PRATA PRINCIPATO ULTRA – Tre pregiudicati di Prata Principato Ultra, di età compresa fra i 20 e 25 anni, sono stati denunciati all’autorità giudiziaria perché resisi responsabili dei reati di rissa e porto e detenzione di strumenti atti ad offendere. Infatti, le indagini condotte dai carabinieri dell’aliquota radiomobile della compagnia di Mirabella Eclano e della stazione di Pratola Serra hanno accertato, mediante anche l’ausilio di sistema di video-sorveglianza, che i tre, nei pressi di un esercizio pubblico, avevano scatenato un rissa utilizzando anche mazze e spranghe di ferro. L’operazione rientra nell’ambito dei servizi di controllo messi in atto nell’ambito del territorio di competenza del comando compagnia carabinieri di Mirabella Eclano su disposizione del comando provinciale di Avellino.
Sempre a Prata è stata portata a termine una serie di operazioni: in particolare, i militari della stazione di Pratola Serra, durante l’esecuzione di specifici controlli su soggetti gravati da pregiudizi penali, hanno tratto in arresto un 44enne di Pratola Serra per violazione della sorveglianza speciale di pubblica sicurezza con obbligo di soggiorno cui era sottoposto, in quanto veniva trovato in un Comune diverso da quello di residenza e in compagnia di altri due soggetti pregiudicati. L’uomo, su disposizione dell’autorità giudiziaria, veniva collocato al regime degli arresti domiciliari in attesa della celebrazione del rito direttissimo da celebrarsi dinanzi al Tribunale di Avellino.
Ancora: i carabinieri del nucleo operativo e radiomobile della compagnia di Mirabella Eclano, durante l’esecuzione di specifici controlli alla circolazione stradale, hanno deferito un soggetto del luogo per guida sotto l’influenza di sostanze alcoliche poiché sorpreso alla guida della propria autovettura con un tasso alcolico pari a 1,17 G/L, di gran lunga superiore al limite consentito.
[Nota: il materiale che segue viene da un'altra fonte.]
/-! ### Reserved bits -/

/-- `WriteMask` under the two policies, bit by bit (41_sysreg_access.md R133, by 92_eei_decisions.md D3). -/
def Obligations.WriteMaskUnderTheTwoPolicies : Prop :=
  ∀ (c : Params) (v : Xword) (i : Nat), i < 64 →
    (writeMask c v).getLsbD i =
      match c.res0Policy with
      | .razWi => v.getLsbD i && !(res0Eff c).getLsbD i
      | .stored => v.getLsbD i

/-- A bit has `Res0Eff` exactly when it is RES0 in every view that can apply on the implementation
(10_state.md R69). -/
def Obligations.Res0EffIsReservedInEveryApplicableView : Prop :=
  ∀ c : Params,
    res0Eff c = res0ViewA64 c &&& (if c.haveAArch32AnyEl then res0ViewA32 c else BitVec.allOnes 64)

/-- Bit [9] is stored on every implementation under either policy (90_conflicts.md C10,
41_sysreg_access.md R133). -/
def Obligations.BitNineIsAlwaysStored : Prop :=
  ∀ (c : Params) (v : Xword), slice (writeMask c v) 9 1 = slice v 9 1

/-- Software that writes zero to RES0 bits and reads them back sees zero, under either policy
(41_sysreg_access.md R133). -/
def Obligations.ZeroWrittenToReservedBitsReadsZero : Prop :=
  ∀ (s : State) (n m : Fin 31) (v : Xword), s.halted = true → s.x[n] = .known v →
    v &&& res0Eff s.params = 0#64 →
    ∃ t u r, exec (.msrDspsr (.gpr n)) s = .next t ∧ exec (.mrsDspsr (.gpr m)) t = .next u ∧
      u.x[m] = .known r ∧ r &&& res0Eff s.params = 0#64

/-! ### Debug state entry -/

/-- Debug state entry from AArch64 state writes the whole register in view A64, zero in every bit that view
marks RES0 (40_debug_state_transfer.md R101; the zeros by 92_eei_decisions.md D3, log 12), enters Debug
state, and leaves `PSTATE` without a value (R103, log 15); nothing else changes. -/
def Obligations.EntryFromAArch64WritesViewA64 : Prop :=
  ∀ s : State, s.halted = false → heldValue s.pstate.nRW s.drawIndex 4 = 0#1 →
    ∃ v : Xword,
      debugEntry s = .next { s with dspsr := .known v, pstate := .unk, halted := true,
                                    drawIndex := s.drawIndex + 1 } ∧
      slice v 32 32 = 0#32 ∧
      slice v 31 1 = heldValue s.pstate.n s.drawIndex 31 ∧
      slice v 30 1 = heldValue s.pstate.z s.drawIndex 30 ∧
      slice v 29 1 = heldValue s.pstate.c s.drawIndex 29 ∧
      slice v 28 1 = heldValue s.pstate.v s.drawIndex 28 ∧
      slice v 26 2 = 0#2 ∧
      slice v 25 1 = (if s.params.haveMte then heldValue s.pstate.tco s.drawIndex 25 else 0#1) ∧
      slice v 24 1 = (if s.params.haveDit then heldValue s.pstate.dit s.drawIndex 24 else 0#1) ∧
      slice v 23 1 = (if s.params.haveUao then heldValue s.pstate.uao s.drawIndex 23 else 0#1) ∧
      slice v 22 1 = (if s.params.havePan then heldValue s.pstate.pan s.drawIndex 22 else 0#1) ∧
      slice v 21 1 = heldValue s.pstate.ss s.drawIndex 21 ∧
      slice v 20 1 = heldValue s.pstate.il s.drawIndex 20 ∧
      slice v 13 7 = 0#7 ∧
      slice v 12 1 = (if s.params.haveSsbs then heldValue s.pstate.ssbs s.drawIndex 12 else 0#1) ∧
      slice v 10 2 = (if s.params.haveBti then heldValue s.pstate.btype s.drawIndex 10 else 0#2) ∧
      slice v 9 1 = heldValue s.pstate.d s.drawIndex 9 ∧
      slice v 8 1 = heldValue s.pstate.a s.drawIndex 8 ∧
      slice v 7 1 = heldValue s.pstate.i s.drawIndex 7 ∧
      slice v 6 1 = heldValue s.pstate.f s.drawIndex 6 ∧
      slice v 5 1 = 0#1 ∧
      slice v 4 1 = 0#1 ∧
      slice v 2 2 = heldValue s.pstate.el s.drawIndex 2 ∧
      slice v 1 1 = 0#1 ∧
      slice v 0 1 = heldValue s.pstate.sp s.drawIndex 0

/-- Debug state entry is not enabled in Debug state, so there is no nesting (40_debug_state_transfer.md R100,
60_exceptions.md R146; log 21), and from AArch32 state it is refused by name (R102; log 19). -/
def Obligations.EntryIsRefusedWhereItHasNoMeaning : Prop :=
  ∀ s : State,
    (s.halted = true → debugEntry s = .refused .debugEntryNotEnabled) ∧
    (s.halted = false → heldValue s.pstate.nRW s.drawIndex 4 = 1#1 →
      debugEntry s = .refused .entryFromAArch32NotInSource)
Ritirata, a questo punto, la patente di guida.
Denunciato anche un 29enne di Roma per il reato di truffa poiché si accertava che lo stesso aveva raggirato tre ragazze della provincia di Avellino mediante un falso annuncio, apparso su sito internet, di locazione immobile in una famosa località turistica siciliana. A tale annuncio le tre ignare ragazze rispondevano e provvedevano ad inoltrare bonifico corrispondente a parte della somma totale da pagare ma, solo poco prima della partenza, si rendevano conto che si trattava di una truffa.
Deferite all’autorità giudiziaria quattro donne del posto, tutte censurate, per danneggiamento aggravato in concorso tra di loro: le indagini hanno dimostrato che le stesse, per futili motivi, avevano danneggiato una finestra di abitazione di una vicina di casa che, al momento del fatto, era assente.
Un’altra donna è finita nei guai a Pratola Serra perché resasi responsabile del reato di falso materiale commesso da privato e sostituzione di persona. Infatti i carabinieri della locale stazione sono riusciti ad accertare che la stessa, dopo aver richiesto un finanziamento presso società di prestiti, per ottenere lo stesso (poi mai onorato), aveva indicato falsamente il coobbligato nella persona di un’anziana vedova, completamente all'oscuro della vicenda. Sempre gli uomini dell’Arma della stazione di Pratola Serra, a seguito di accurate e minuziose indagini scaturite dal danneggiamento di due autovetture parcheggiate, lo scorso 7 settembre, a Tufo durante la manifestazione denominata “Tufo Greco Festival” hanno deferito in s.l. due giovani di Salerno, entrambi di 25 anni, per danneggiamento aggravato.
Dalla Valle del Sabato spostiamoci a Gesualdo dove i carabinieri della locale stazione, durante l’esecuzione di specifici controlli, hanno deferito all’autorità giudiziaria un pregiudicato del posto di 47 anni per furto aggravato: si accertava infatti che l’uomo aveva sottratto, dall’interno di una autovettura, un libretto di risparmio postale e una carta d’identità. Sempre a Gesualdo un pregiudicato 55enne della provincia di Avellino è stato intercettato mentre si aggirava a piedi nei pressi di abitazioni del paese e visto che non riusciva a giustificare la sua presenza nel Comune irpino ed essendo gravato da numerosi precedenti per reati contro il patrimonio, è stato proposto e allontanato con foglio di via obbligatorio.
A Frigento, infine, i militari della locale stazione hanno denunciato un cittadino rumeno, classe ’82, domiciliato in Napoli per inosservanza di provvedimento emesso dall’autorità giudiziaria poiché non aveva ottemperato a provvedimento di allontanamento per motivi di pubblica sicurezza dal territorio nazionale.